* **Task**: Search the material for the word "trapHere" and copy each line that holds it.

* **Records supplied**:
· · · · ·
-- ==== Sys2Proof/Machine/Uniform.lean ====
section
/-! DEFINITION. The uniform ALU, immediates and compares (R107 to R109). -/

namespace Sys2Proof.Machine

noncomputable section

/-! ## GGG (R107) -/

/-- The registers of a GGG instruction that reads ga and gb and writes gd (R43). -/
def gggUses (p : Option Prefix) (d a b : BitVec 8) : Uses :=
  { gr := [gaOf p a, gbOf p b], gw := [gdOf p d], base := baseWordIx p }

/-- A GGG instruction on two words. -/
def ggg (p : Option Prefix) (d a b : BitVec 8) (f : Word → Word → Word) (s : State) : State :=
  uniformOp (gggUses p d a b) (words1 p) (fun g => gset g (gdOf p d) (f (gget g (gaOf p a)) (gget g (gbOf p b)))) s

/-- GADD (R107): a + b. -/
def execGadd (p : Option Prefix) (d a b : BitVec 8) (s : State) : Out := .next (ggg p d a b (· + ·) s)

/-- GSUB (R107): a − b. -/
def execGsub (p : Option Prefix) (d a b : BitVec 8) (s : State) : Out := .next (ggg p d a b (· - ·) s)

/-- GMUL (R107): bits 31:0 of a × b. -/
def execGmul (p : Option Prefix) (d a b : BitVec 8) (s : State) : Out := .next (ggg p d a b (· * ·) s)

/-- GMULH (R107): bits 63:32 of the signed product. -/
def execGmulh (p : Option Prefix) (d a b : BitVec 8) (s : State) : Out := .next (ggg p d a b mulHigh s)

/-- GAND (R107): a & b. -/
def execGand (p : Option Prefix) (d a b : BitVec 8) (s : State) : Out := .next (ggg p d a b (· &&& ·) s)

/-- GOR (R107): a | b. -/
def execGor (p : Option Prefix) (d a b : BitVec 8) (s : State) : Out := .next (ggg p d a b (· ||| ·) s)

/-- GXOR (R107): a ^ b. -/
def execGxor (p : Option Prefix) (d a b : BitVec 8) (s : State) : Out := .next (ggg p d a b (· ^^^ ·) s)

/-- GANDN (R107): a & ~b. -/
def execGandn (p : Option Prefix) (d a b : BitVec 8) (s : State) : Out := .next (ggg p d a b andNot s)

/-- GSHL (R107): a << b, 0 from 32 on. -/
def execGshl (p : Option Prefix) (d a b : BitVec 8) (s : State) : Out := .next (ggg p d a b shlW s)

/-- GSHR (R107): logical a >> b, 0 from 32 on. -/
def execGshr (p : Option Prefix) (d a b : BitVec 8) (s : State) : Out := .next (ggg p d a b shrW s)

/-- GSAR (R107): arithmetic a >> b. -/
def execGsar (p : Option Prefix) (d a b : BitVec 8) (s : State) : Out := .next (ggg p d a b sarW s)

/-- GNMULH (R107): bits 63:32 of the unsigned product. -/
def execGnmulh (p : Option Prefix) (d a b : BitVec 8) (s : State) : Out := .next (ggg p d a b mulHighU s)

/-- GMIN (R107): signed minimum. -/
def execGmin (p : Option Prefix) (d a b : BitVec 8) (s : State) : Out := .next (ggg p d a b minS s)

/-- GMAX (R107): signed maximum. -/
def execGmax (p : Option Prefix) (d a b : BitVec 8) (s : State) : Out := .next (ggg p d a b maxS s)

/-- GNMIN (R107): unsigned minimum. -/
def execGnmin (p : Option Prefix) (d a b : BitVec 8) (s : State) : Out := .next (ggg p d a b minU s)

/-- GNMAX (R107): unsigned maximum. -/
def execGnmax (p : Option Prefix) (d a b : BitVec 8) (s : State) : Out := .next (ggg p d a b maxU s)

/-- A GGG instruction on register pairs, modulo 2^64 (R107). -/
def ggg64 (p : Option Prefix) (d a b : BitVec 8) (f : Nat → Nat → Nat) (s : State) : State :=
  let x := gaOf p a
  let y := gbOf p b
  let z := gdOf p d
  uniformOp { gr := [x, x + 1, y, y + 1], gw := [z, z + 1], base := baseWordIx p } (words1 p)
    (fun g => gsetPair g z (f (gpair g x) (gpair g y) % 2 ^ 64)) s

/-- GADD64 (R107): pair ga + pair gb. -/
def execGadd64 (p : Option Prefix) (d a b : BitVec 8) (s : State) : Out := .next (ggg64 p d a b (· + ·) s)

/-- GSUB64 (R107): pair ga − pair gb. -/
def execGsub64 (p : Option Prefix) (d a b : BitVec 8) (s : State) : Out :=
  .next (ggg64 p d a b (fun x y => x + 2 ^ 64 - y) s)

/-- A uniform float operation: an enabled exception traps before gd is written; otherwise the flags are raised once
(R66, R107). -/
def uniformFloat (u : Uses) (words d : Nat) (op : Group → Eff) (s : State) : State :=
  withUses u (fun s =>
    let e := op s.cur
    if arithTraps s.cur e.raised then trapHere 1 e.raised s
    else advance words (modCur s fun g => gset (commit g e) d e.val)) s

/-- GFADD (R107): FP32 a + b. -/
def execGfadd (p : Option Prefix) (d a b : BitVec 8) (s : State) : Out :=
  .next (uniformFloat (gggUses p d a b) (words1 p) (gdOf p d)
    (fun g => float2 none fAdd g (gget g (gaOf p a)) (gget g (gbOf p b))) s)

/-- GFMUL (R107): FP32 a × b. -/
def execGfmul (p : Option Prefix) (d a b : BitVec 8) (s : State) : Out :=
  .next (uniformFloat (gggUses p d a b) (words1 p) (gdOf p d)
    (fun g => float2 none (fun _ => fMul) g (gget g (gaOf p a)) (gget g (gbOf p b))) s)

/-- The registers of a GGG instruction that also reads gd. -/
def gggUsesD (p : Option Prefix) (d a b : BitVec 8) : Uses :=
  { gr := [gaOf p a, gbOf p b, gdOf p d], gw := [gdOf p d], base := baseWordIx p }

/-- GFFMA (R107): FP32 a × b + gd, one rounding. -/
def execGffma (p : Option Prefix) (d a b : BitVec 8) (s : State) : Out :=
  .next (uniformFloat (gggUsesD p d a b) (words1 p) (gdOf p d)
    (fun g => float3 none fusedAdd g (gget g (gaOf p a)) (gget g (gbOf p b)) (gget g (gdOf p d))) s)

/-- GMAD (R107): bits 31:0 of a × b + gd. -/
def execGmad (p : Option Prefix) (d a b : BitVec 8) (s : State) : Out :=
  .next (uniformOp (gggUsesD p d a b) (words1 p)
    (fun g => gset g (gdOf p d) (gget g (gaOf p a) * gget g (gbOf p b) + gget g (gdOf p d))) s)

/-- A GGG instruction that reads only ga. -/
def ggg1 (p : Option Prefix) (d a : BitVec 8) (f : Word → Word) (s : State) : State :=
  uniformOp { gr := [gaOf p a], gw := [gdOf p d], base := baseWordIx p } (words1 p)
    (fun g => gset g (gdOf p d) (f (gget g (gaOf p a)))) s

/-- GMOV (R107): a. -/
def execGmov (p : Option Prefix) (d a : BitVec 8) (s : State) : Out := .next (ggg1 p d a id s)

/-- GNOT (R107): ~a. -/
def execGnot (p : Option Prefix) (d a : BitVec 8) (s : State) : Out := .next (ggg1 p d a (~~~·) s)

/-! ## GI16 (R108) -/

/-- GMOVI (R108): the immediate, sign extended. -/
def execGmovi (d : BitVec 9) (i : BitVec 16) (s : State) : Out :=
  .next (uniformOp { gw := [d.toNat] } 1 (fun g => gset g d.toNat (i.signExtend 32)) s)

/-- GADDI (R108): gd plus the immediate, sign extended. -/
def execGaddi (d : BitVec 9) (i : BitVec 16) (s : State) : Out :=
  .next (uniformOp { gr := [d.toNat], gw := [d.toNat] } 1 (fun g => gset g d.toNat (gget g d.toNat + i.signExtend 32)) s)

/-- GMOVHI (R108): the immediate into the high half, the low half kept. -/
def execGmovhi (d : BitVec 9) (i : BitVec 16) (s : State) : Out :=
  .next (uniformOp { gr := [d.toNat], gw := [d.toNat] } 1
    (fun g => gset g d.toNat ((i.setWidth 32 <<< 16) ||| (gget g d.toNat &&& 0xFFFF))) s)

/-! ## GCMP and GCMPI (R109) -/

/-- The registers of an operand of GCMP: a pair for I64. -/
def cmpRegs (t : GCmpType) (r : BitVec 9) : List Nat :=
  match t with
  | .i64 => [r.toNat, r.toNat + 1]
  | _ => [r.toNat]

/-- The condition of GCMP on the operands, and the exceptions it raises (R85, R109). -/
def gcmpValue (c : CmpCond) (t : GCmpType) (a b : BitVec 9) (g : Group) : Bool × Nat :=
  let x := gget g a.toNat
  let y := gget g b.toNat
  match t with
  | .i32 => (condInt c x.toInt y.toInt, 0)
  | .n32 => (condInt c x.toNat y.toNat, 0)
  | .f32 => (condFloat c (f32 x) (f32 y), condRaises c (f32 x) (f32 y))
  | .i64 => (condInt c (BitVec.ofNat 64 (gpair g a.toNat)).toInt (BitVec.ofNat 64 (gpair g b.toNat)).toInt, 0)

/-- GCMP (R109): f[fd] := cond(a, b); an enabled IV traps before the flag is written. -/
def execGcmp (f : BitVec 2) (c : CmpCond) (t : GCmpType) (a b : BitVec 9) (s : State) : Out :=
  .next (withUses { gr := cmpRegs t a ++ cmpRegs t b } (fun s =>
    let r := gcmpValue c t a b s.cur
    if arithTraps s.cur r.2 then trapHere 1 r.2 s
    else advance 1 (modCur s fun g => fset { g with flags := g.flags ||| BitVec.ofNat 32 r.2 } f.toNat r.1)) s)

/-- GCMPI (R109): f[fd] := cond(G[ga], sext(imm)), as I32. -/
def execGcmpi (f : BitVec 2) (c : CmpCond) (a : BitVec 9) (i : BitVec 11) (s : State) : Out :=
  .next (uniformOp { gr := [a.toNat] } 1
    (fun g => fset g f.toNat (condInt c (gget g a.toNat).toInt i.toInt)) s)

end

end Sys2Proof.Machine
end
· · · · ·
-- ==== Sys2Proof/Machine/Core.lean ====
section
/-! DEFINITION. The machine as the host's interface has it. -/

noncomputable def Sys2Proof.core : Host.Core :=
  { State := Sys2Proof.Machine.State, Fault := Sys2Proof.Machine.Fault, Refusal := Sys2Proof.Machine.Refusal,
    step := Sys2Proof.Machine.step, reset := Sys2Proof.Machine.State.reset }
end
· · · · ·
* **Response area**:
    if arithTraps s.cur e.raised then trapHere 1 e.raised s
    if arithTraps s.cur r.2 then trapHere 1 r.2 s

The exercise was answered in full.